*** SOURCE MATERIAL Section Begins ***
/-! ### modLaunch -/

theorem modLaunch_frame (s : State) (l : Nat) (f : Launch → Launch) : s.modLaunch l f = { s with launches := (s.modLaunch l f).launches } := by
  unfold modLaunch; cases s.launch? l <;> first | rfl | exact rfl
@[simp] theorem modLaunch_clk (s : State) (l : Nat) (f : Launch → Launch) : (s.modLaunch l f).clk = s.clk := by rw [modLaunch_frame]
@[simp] theorem modLaunch_member (s : State) (l : Nat) (f : Launch → Launch) : (s.modLaunch l f).member = s.member := by rw [modLaunch_frame]
@[simp] theorem modLaunch_domain (s : State) (l : Nat) (f : Launch → Launch) : (s.modLaunch l f).domain = s.domain := by rw [modLaunch_frame]
@[simp] theorem modLaunch_mem (s : State) (l : Nat) (f : Launch → Launch) : (s.modLaunch l f).mem = s.mem := by rw [modLaunch_frame]
@[simp] theorem modLaunch_side (s : State) (l : Nat) (f : Launch → Launch) : (s.modLaunch l f).side = s.side := by rw [modLaunch_frame]
@[simp] theorem modLaunch_poison (s : State) (l : Nat) (f : Launch → Launch) : (s.modLaunch l f).poison = s.poison := by rw [modLaunch_frame]
@[simp] theorem modLaunch_sidePoison (s : State) (l : Nat) (f : Launch → Launch) : (s.modLaunch l f).sidePoison = s.sidePoison := by rw [modLaunch_frame]
@[simp] theorem modLaunch_frames (s : State) (l : Nat) (f : Launch → Launch) : (s.modLaunch l f).frames = s.frames := by rw [modLaunch_frame]
@[simp] theorem modLaunch_l1 (s : State) (l : Nat) (f : Launch → Launch) : (s.modLaunch l f).l1 = s.l1 := by rw [modLaunch_frame]
@[simp] theorem modLaunch_mshr (s : State) (l : Nat) (f : Launch → Launch) : (s.modLaunch l f).mshr = s.mshr := by rw [modLaunch_frame]
@[simp] theorem modLaunch_l2 (s : State) (l : Nat) (f : Launch → Launch) : (s.modLaunch l f).l2 = s.l2 := by rw [modLaunch_frame]
@[simp] theorem modLaunch_l2First (s : State) (l : Nat) (f : Launch → Launch) : (s.modLaunch l f).l2First = s.l2First := by rw [modLaunch_frame]
@[simp] theorem modLaunch_far (s : State) (l : Nat) (f : Launch → Launch) : (s.modLaunch l f).far = s.far := by rw [modLaunch_frame]
@[simp] theorem modLaunch_tlb (s : State) (l : Nat) (f : Launch → Launch) : (s.modLaunch l f).tlb = s.tlb := by rw [modLaunch_frame]
@[simp] theorem modLaunch_invals (s : State) (l : Nat) (f : Launch → Launch) : (s.modLaunch l f).invals = s.invals := by rw [modLaunch_frame]
@[simp] theorem modLaunch_ctxs (s : State) (l : Nat) (f : Launch → Launch) : (s.modLaunch l f).ctxs = s.ctxs := by rw [modLaunch_frame]
@[simp] theorem modLaunch_pagerSeq (s : State) (l : Nat) (f : Launch → Launch) : (s.modLaunch l f).pagerSeq = s.pagerSeq := by rw [modLaunch_frame]
@[simp] theorem modLaunch_slots (s : State) (l : Nat) (f : Launch → Launch) : (s.modLaunch l f).slots = s.slots := by rw [modLaunch_frame]
@[simp] theorem modLaunch_clusters (s : State) (l : Nat) (f : Launch → Launch) : (s.modLaunch l f).clusters = s.clusters := by rw [modLaunch_frame]
@[simp] theorem modLaunch_nextId (s : State) (l : Nat) (f : Launch → Launch) : (s.modLaunch l f).nextId = s.nextId := by rw [modLaunch_frame]
@[simp] theorem modLaunch_lq (s : State) (l : Nat) (f : Launch → Launch) : (s.modLaunch l f).lq = s.lq := by rw [modLaunch_frame]
@[simp] theorem modLaunch_bound (s : State) (l : Nat) (f : Launch → Launch) : (s.modLaunch l f).bound = s.bound := by rw [modLaunch_frame]
@[simp] theorem modLaunch_arrivals (s : State) (l : Nat) (f : Launch → Launch) : (s.modLaunch l f).arrivals = s.arrivals := by rw [modLaunch_frame]
@[simp] theorem modLaunch_claims (s : State) (l : Nat) (f : Launch → Launch) : (s.modLaunch l f).claims = s.claims := by rw [modLaunch_frame]
@[simp] theorem modLaunch_copies (s : State) (l : Nat) (f : Launch → Launch) : (s.modLaunch l f).copies = s.copies := by rw [modLaunch_frame]
@[simp] theorem modLaunch_coreCount (s : State) (l : Nat) (f : Launch → Launch) : (s.modLaunch l f).coreCount = s.coreCount := by rw [modLaunch_frame]
@[simp] theorem modLaunch_staging (s : State) (l : Nat) (f : Launch → Launch) : (s.modLaunch l f).staging = s.staging := by rw [modLaunch_frame]
@[simp] theorem modLaunch_stagingPoison (s : State) (l : Nat) (f : Launch → Launch) : (s.modLaunch l f).stagingPoison = s.stagingPoison := by rw [modLaunch_frame]
@[simp] theorem modLaunch_stagingUse (s : State) (l : Nat) (f : Launch → Launch) : (s.modLaunch l f).stagingUse = s.stagingUse := by rw [modLaunch_frame]
@[simp] theorem modLaunch_epochs (s : State) (l : Nat) (f : Launch → Launch) : (s.modLaunch l f).epochs = s.epochs := by rw [modLaunch_frame]
@[simp] theorem modLaunch_heldNotes (s : State) (l : Nat) (f : Launch → Launch) : (s.modLaunch l f).heldNotes = s.heldNotes := by rw [modLaunch_frame]
@[simp] theorem modLaunch_outbox (s : State) (l : Nat) (f : Launch → Launch) : (s.modLaunch l f).outbox = s.outbox := by rw [modLaunch_frame]
@[simp] theorem modLaunch_ack (s : State) (l : Nat) (f : Launch → Launch) : (s.modLaunch l f).ack = s.ack := by rw [modLaunch_frame]
@[simp] theorem modLaunch_devSeq (s : State) (l : Nat) (f : Launch → Launch) : (s.modLaunch l f).devSeq = s.devSeq := by rw [modLaunch_frame]
@[simp] theorem modLaunch_responses (s : State) (l : Nat) (f : Launch → Launch) : (s.modLaunch l f).responses = s.responses := by rw [modLaunch_frame]
@[simp] theorem modLaunch_link (s : State) (l : Nat) (f : Launch → Launch) : (s.modLaunch l f).link = s.link := by rw [modLaunch_frame]
@[simp] theorem modLaunch_heldLaunch (s : State) (l : Nat) (f : Launch → Launch) : (s.modLaunch l f).heldLaunch = s.heldLaunch := by rw [modLaunch_frame]
@[simp] theorem modLaunch_waiting (s : State) (l : Nat) (f : Launch → Launch) : (s.modLaunch l f).waiting = s.waiting := by rw [modLaunch_frame]
@[simp] theorem modLaunch_objects (s : State) (l : Nat) (f : Launch → Launch) : (s.modLaunch l f).objects = s.objects := by rw [modLaunch_frame]
@[simp] theorem modLaunch_codeCache (s : State) (l : Nat) (f : Launch → Launch) : (s.modLaunch l f).codeCache = s.codeCache := by rw [modLaunch_frame]
@[simp] theorem modLaunch_measure (s : State) (l : Nat) (f : Launch → Launch) : (s.modLaunch l f).measure = s.measure := by rw [modLaunch_frame]
@[simp] theorem modLaunch_fuse (s : State) (l : Nat) (f : Launch → Launch) : (s.modLaunch l f).fuse = s.fuse := by rw [modLaunch_frame]
@[simp] theorem modLaunch_firmware (s : State) (l : Nat) (f : Launch → Launch) : (s.modLaunch l f).firmware = s.firmware := by rw [modLaunch_frame]
@[simp] theorem modLaunch_fwParts (s : State) (l : Nat) (f : Launch → Launch) : (s.modLaunch l f).fwParts = s.fwParts := by rw [modLaunch_frame]
@[simp] theorem modLaunch_clockMhz (s : State) (l : Nat) (f : Launch → Launch) : (s.modLaunch l f).clockMhz = s.clockMhz := by rw [modLaunch_frame]
@[simp] theorem modLaunch_overLimit (s : State) (l : Nat) (f : Launch → Launch) : (s.modLaunch l f).overLimit = s.overLimit := by rw [modLaunch_frame]
@[simp] theorem modLaunch_channels (s : State) (l : Nat) (f : Launch → Launch) : (s.modLaunch l f).channels = s.channels := by rw [modLaunch_frame]
@[simp] theorem modLaunch_badSlices (s : State) (l : Nat) (f : Launch → Launch) : (s.modLaunch l f).badSlices = s.badSlices := by rw [modLaunch_frame]
@[simp] theorem modLaunch_checkpoints (s : State) (l : Nat) (f : Launch → Launch) : (s.modLaunch l f).checkpoints = s.checkpoints := by rw [modLaunch_frame]
@[simp] theorem modLaunch_replay (s : State) (l : Nat) (f : Launch → Launch) : (s.modLaunch l f).replay = s.replay := by rw [modLaunch_frame]
@[simp] theorem modLaunch_cur (s : State) (l : Nat) (f : Launch → Launch) : (s.modLaunch l f).cur = s.cur := by rw [modLaunch_frame]
@[simp] theorem modLaunch_agenda (s : State) (l : Nat) (f : Launch → Launch) : (s.modLaunch l f).agenda = s.agenda := by rw [modLaunch_frame]
@[simp] theorem modLaunch_seq (s : State) (l : Nat) (f : Launch → Launch) : (s.modLaunch l f).seq = s.seq := by rw [modLaunch_frame]
@[simp] theorem modLaunch_free (s : State) (l : Nat) (f : Launch → Launch) : (s.modLaunch l f).free = s.free := by rw [modLaunch_frame]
*** SOURCE MATERIAL Section Ends ***
*WHAT IS EXPECTED*
From the opening line of the data above through the line that contains "s.domain := by rw [modLaunch_frame]", please print each line as it stands and only those lines.

*RESULT*
/-! ### modLaunch -/

theorem modLaunch_frame (s : State) (l : Nat) (f : Launch → Launch) : s.modLaunch l f = { s with launches := (s.modLaunch l f).launches } := by
  unfold modLaunch; cases s.launch? l <;> first | rfl | exact rfl
@[simp] theorem modLaunch_clk (s : State) (l : Nat) (f : Launch → Launch) : (s.modLaunch l f).clk = s.clk := by rw [modLaunch_frame]
@[simp] theorem modLaunch_member (s : State) (l : Nat) (f : Launch → Launch) : (s.modLaunch l f).member = s.member := by rw [modLaunch_frame]
@[simp] theorem modLaunch_domain (s : State) (l : Nat) (f : Launch → Launch) : (s.modLaunch l f).domain = s.domain := by rw [modLaunch_frame]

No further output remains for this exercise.